Just curious what caused the error? I do let my 6 year old use it for online kids games, she's the only one that used the PC yesterday. Husband said it looked "normal" when he shut it down last night. The error started this morning when I turned it on.

I have been searching for an answer to this and haven't found one I can apply. This is my last effort before I haul my pc to the Geek Squad at Best Buy.

I'm not sure what info you need, here are the basics:
Dell Dimension 4600C
Intel Pent 4
2 GB ram
XP+SP2
Norton Internet Security
Spybot

Thanks for your time and expertise!!!


----------



## JohnthePilot

*Re: NTdetect failed*

Hi bridgitt,
Don't panic just yet. :grin: Try running the XP repair again. The administrator password is blank by default, so unless you actually set one, just press Enter.
If that works, type in:
COPY X:\i386\NTLDR C\: 
COPY X:\i386\NTDETECT.COM C:\ 
where X is the drive letter for your CD drive.
Remove the CD and type exit.
Reboot your machine and see if that has fixed the problem.


----------



## bridgitt_m

*Re: NTdetect failed*

First of all, thanks for replying, John!

Okay, trying to run the repair prograsm from disk.
When I pushed enter (insyead of admin password) it has the line
C:\WINDOWS>

Is that where I enter the copy X lines you suggested???
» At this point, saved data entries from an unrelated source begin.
-- ==== Sys2Proof/Machine/Step.lean ====
section
/-!
DEFINITION. One step: the command at the front of the queue, or a plinth tick on an empty one (log entry 4).
-/
namespace Sys2Proof.Machine

/-- The state with one command put at the front of its queue. -/
def State.withCommand (s : State) (c : Instr) : State := { s with pending := c :: s.pending }

/-- One step. -/
def step (s : State) : Host.Outcome State Fault Refusal :=
  match s.pending with
  | [] => .next s.idle
  | c :: rest => exec c { s with pending := rest }

/-- The state with the command that a word spells at the front of its queue; unchanged, as no word spells one. -/
def State.withFetchWord (s : State) (nbits w : Nat) : State :=
  match decodeTableWord nbits w with
  | some c => s.withCommand c
  | none => s

end Sys2Proof.Machine
end

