-- ==== Sys2Proof/Safety.lean ====
section
/-!
DEFINITION. What counts as a safe run, and the terms the statements use: the invariant of SMB_ALERT_N, and a register
write that every check lets pass.
-/
namespace Sys2Proof

/-- One step from `s` answers a next state. -/
def stepSafe (s : Machine.State) : Prop := ∃ t, Machine.step s = .next t

/-- `n` steps from `s` all answer next states. -/
def runSafe : Nat → Machine.State → Prop
  | 0, _ => True
  | n + 1, s => ∃ t, Machine.step s = .next t ∧ runSafe n t

namespace Machine

/-- SMB_ALERT_N is driven low while a cause of R454 holds. -/
def State.alertInv (s : State) : Prop := s.alertCause = true → s.pwr.alertOn = true

/-- The state in which a write to BAR0 address `a` by master `m` is judged: HIF has counted the access (R362). -/
def State.seen (s : State) (m a : Nat) : State := s.occur uHIF 0x101 0 (some m) a 1

/-- The state with `v` merged into the register at `off` of window `u`, each field by its access code. -/
def State.stored (s : State) (m u off v : Nat) : State :=
  (s.seen m (4096 * u + off)).withWritten u ((s.seen m (4096 * u + off)).selOf u off) off v allBits

/-- A 4-byte write of `v` by master `m` to the register at `off` of BAR0 window `u` reaches the running device, and no
check of R7, R8, R9, R34, R42, R53 or R54 rejects it. -/
def State.writeOk (s : State) (m u off v : Nat) : Prop :=
  s.running = true ∧ s.reaches m = true ∧ m ≤ 4 ∧ u < 2 ^ 14 ∧ off < 4096 ∧ off % 4 = 0 ∧ v < 2 ^ 32 ∧
  (s.seen m (4096 * u + off)).domainOff u off = false ∧ (s.seen m (4096 * u + off)).bar0Reason m u off v = 0

/-- The state after an accepted write: the register stored and the write's effect made. -/
def State.wrote (s : State) (m u off v : Nat) : State :=
  (s.seen m (4096 * u + off)).regEffect u ((s.seen m (4096 * u + off)).selOf u off) off v (s.stored m u off v)

/-! ### Microcode -/

/-- The state in which thread `k` issues its microword, and that microword. -/
def State.iss (s : State) (k : Nat) : State := (s.beginIssue k).state
def State.word (s : State) (k : Nat) : Nat := (s.beginIssue k).word

/-- Thread `k` issues, and the ALU operation `op` of its microword is still to be done. -/
def State.aluReady (s : State) (k op : Nat) : Prop :=
  (s.beginIssue k).go = true ∧ uSeq (s.word k) ≠ 0 ∧ uAop (s.word k) = op ∧ ((s.iss k).thread k).aluDone = false

/-- Thread `k` issues, and the memory operation `op` of its microword is still to be done, its ALU slot having been and
no thread of its cluster having yet to act on the same channel, lock or shared register in an earlier issue (R233, R234). -/
def State.memReady (s : State) (k op : Nat) : Prop :=
  (s.beginIssue k).go = true ∧ uSeq (s.word k) ≠ 0 ∧ uBop (s.word k) = op ∧ ((s.iss k).thread k).memDone = false ∧
  (((s.iss k).thread k).aluDone = true ∨ uAop (s.word k) = 0) ∧ (s.iss k).sharedWait k (s.word k) = false

/-- Thread `k` issues, its microword's sequencer operation is `op` and its other slots have been done. -/
def State.seqReady (s : State) (k op : Nat) : Prop :=
  (s.beginIssue k).go = true ∧ uSeq (s.word k) = op ∧ (((s.iss k).thread k).aluDone = true ∨ uAop (s.word k) = 0) ∧
  (((s.iss k).thread k).memDone = true ∨ uBop (s.word k) = 0)

/-- Thread `k`'s ALU slot gives result `r` with flags `fl`, which the microword takes if its SETC is 1. -/
def State.gives (s : State) (k w : Nat) (r : DWord) (fl : Nat) : State :=
  let t := s.setThread k { s.thread k with aluDone := true, aluRes := r }
  if uSetc w then t.setThread k { t.thread k with cond := withFlags (t.thread k).cond fl r } else t

/-- The state in which thread `k`'s memory slot acts: a corrected microword has been counted (R262) and the slot is marked
as done. -/
def State.memIss (s : State) (k : Nat) (corrected : Bool) : State :=
  let t := (s.iss k).when corrected fun s => s.csCorrected k
  t.setThread k { t.thread k with memDone := true }

/-! ### Descriptors -/

/-- Ring `r` is a DEBUG ring of PF0 whose next descriptor `d` has opcode `op`, is well formed and names an engine in service
with power; where the opcode wants halted threads, those of its mask are HALTED. -/
def State.dbgReady (s : State) (r op : Nat) (d : Desc) (form : Desc → Bool) (masks : Nat → Bool) (halted : Bool) : Prop :=
  let k := 256 * ((dbgUid d - 0x400) / 64) + 8 * (dbgUid d % 64 - 16)
  s.nextDesc r op = some d ∧ s.ringType r = 5 ∧ s.ringOwner r = some 1 ∧ kindOf (dbgUid d) = some .engine ∧
  bitsOf d.w2 48 2 = 0 ∧ bitsOf d.w2 32 8 = 0 ∧ masks (dbgMask d) = true ∧ form d = true ∧ s.fwdOn = true ∧
  (s.ust (dbgUid d) = 4 ∨ s.ust (dbgUid d) = 5) ∧ s.getF (dbgUid d) F.UCB_STATE_ISOLATED ≠ 1 ∧
  (halted = true → ∀ t ∈ maskThreads (dbgMask d), (s.thread (k + t)).st = 6)

/-- The first thread of the engine a DEBUG descriptor names. -/
def dbgBase (d : Desc) : Nat := 256 * ((dbgUid d - 0x400) / 64) + 8 * (dbgUid d % 64 - 16)

/-- The next descriptor of ring `src` for table opcode `op` is `d`, and nothing holds it back. -/
def State.tblReady (s : State) (src op : Nat) (d : Desc) (data : List Byte) : Prop :=
  src < 65536 ∧ s.tblDesc src op = some d ∧ s.blocked src d.wait (tcmdOf d.w0 d.w1 d.w2 data) = false ∧
  s.mustWait (tcmdOf d.w0 d.w1 d.w2 data) = false

/-- A generation command's turn has come (R164), and its form, sequence number, power and mode checks pass. -/
def State.genReady (s : State) (src op operand : Nat) (d : Desc) : Prop :=
  let t := s.countTable src (tcmdOf d.w0 d.w1 d.w2 (leBytes operand 8))
  s.tblReady src op d (leBytes operand 8) ∧ s.genTurn d = true ∧
  t.changeDenied src (tcmdOf d.w0 d.w1 d.w2 (leBytes operand 8)) = false ∧ genCmdOk d operand = true ∧ t.fwdOn = true ∧
  operand = t.getF uTG F.GEN_STATUS_COMMIT_SEQ ∧ t.footing = false

/-! ### Twin messages -/

/-- A whole, valid message `h` of TYPE `type` reaches a running device whose twin link is neither OFF nor LOST. -/
def State.twinReads (s : State) (type : Nat) (m : List Byte) (h : TwinHdr) : Prop :=
  s.running = true ∧ s.fwdOn = true ∧ s.twnState ≠ 0 ∧ readTwin m = some h ∧ h.type = type ∧
  (s.aliveMessage (if type = 0 then 0 else 1) h.alive).twnState ≠ 4

/-- The state once the check units have seen a message's ALIVE and its ACK has been taken. -/
def State.heard (s : State) (h : TwinHdr) : State :=
  let x := s.aliveMessage (if h.type = 0 then 0 else 1) h.alive
  if x.twnState = 1 then x else x.ackIn h.ack

/-- Message `h` is the next in SEQ order and nothing is held. -/
def State.nextMsg (s : State) (h : TwinHdr) : Prop := (s.heard h).twin.held = [] ∧ h.seq = (s.heard h).twin.got + 1

/-- The state in which the next message in order takes effect; `lead` is the lead's status of a mirrored command. -/
def State.msgIn (s : State) (h : TwinHdr) (lead : Nat) : State :=
  (s.heard h).modTwin fun w => { w with held := [⟨h.seq, h.type, h.body, lead⟩], got := h.seq, nakked := false }

/-- The message has taken effect. -/
def State.msgOut (s : State) : State := s.modTwin fun w => { w with held := [], waitAt := none }

end Machine

end Sys2Proof
end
Wanted to make sure before I did anything!
Thanks!


----------



## JohnthePilot

*Re: NTdetect failed*

You.ve got it. Good luck. Let me know how it goes.


----------



## bridgitt_m

*Re: NTdetect failed fixed*

Thanks, John!
The commands in the recovery panel fixed the problem.:grin: 
Although it does seem a little slower now, my imagination?
First thing I did was set up a separate account for my 6yr old.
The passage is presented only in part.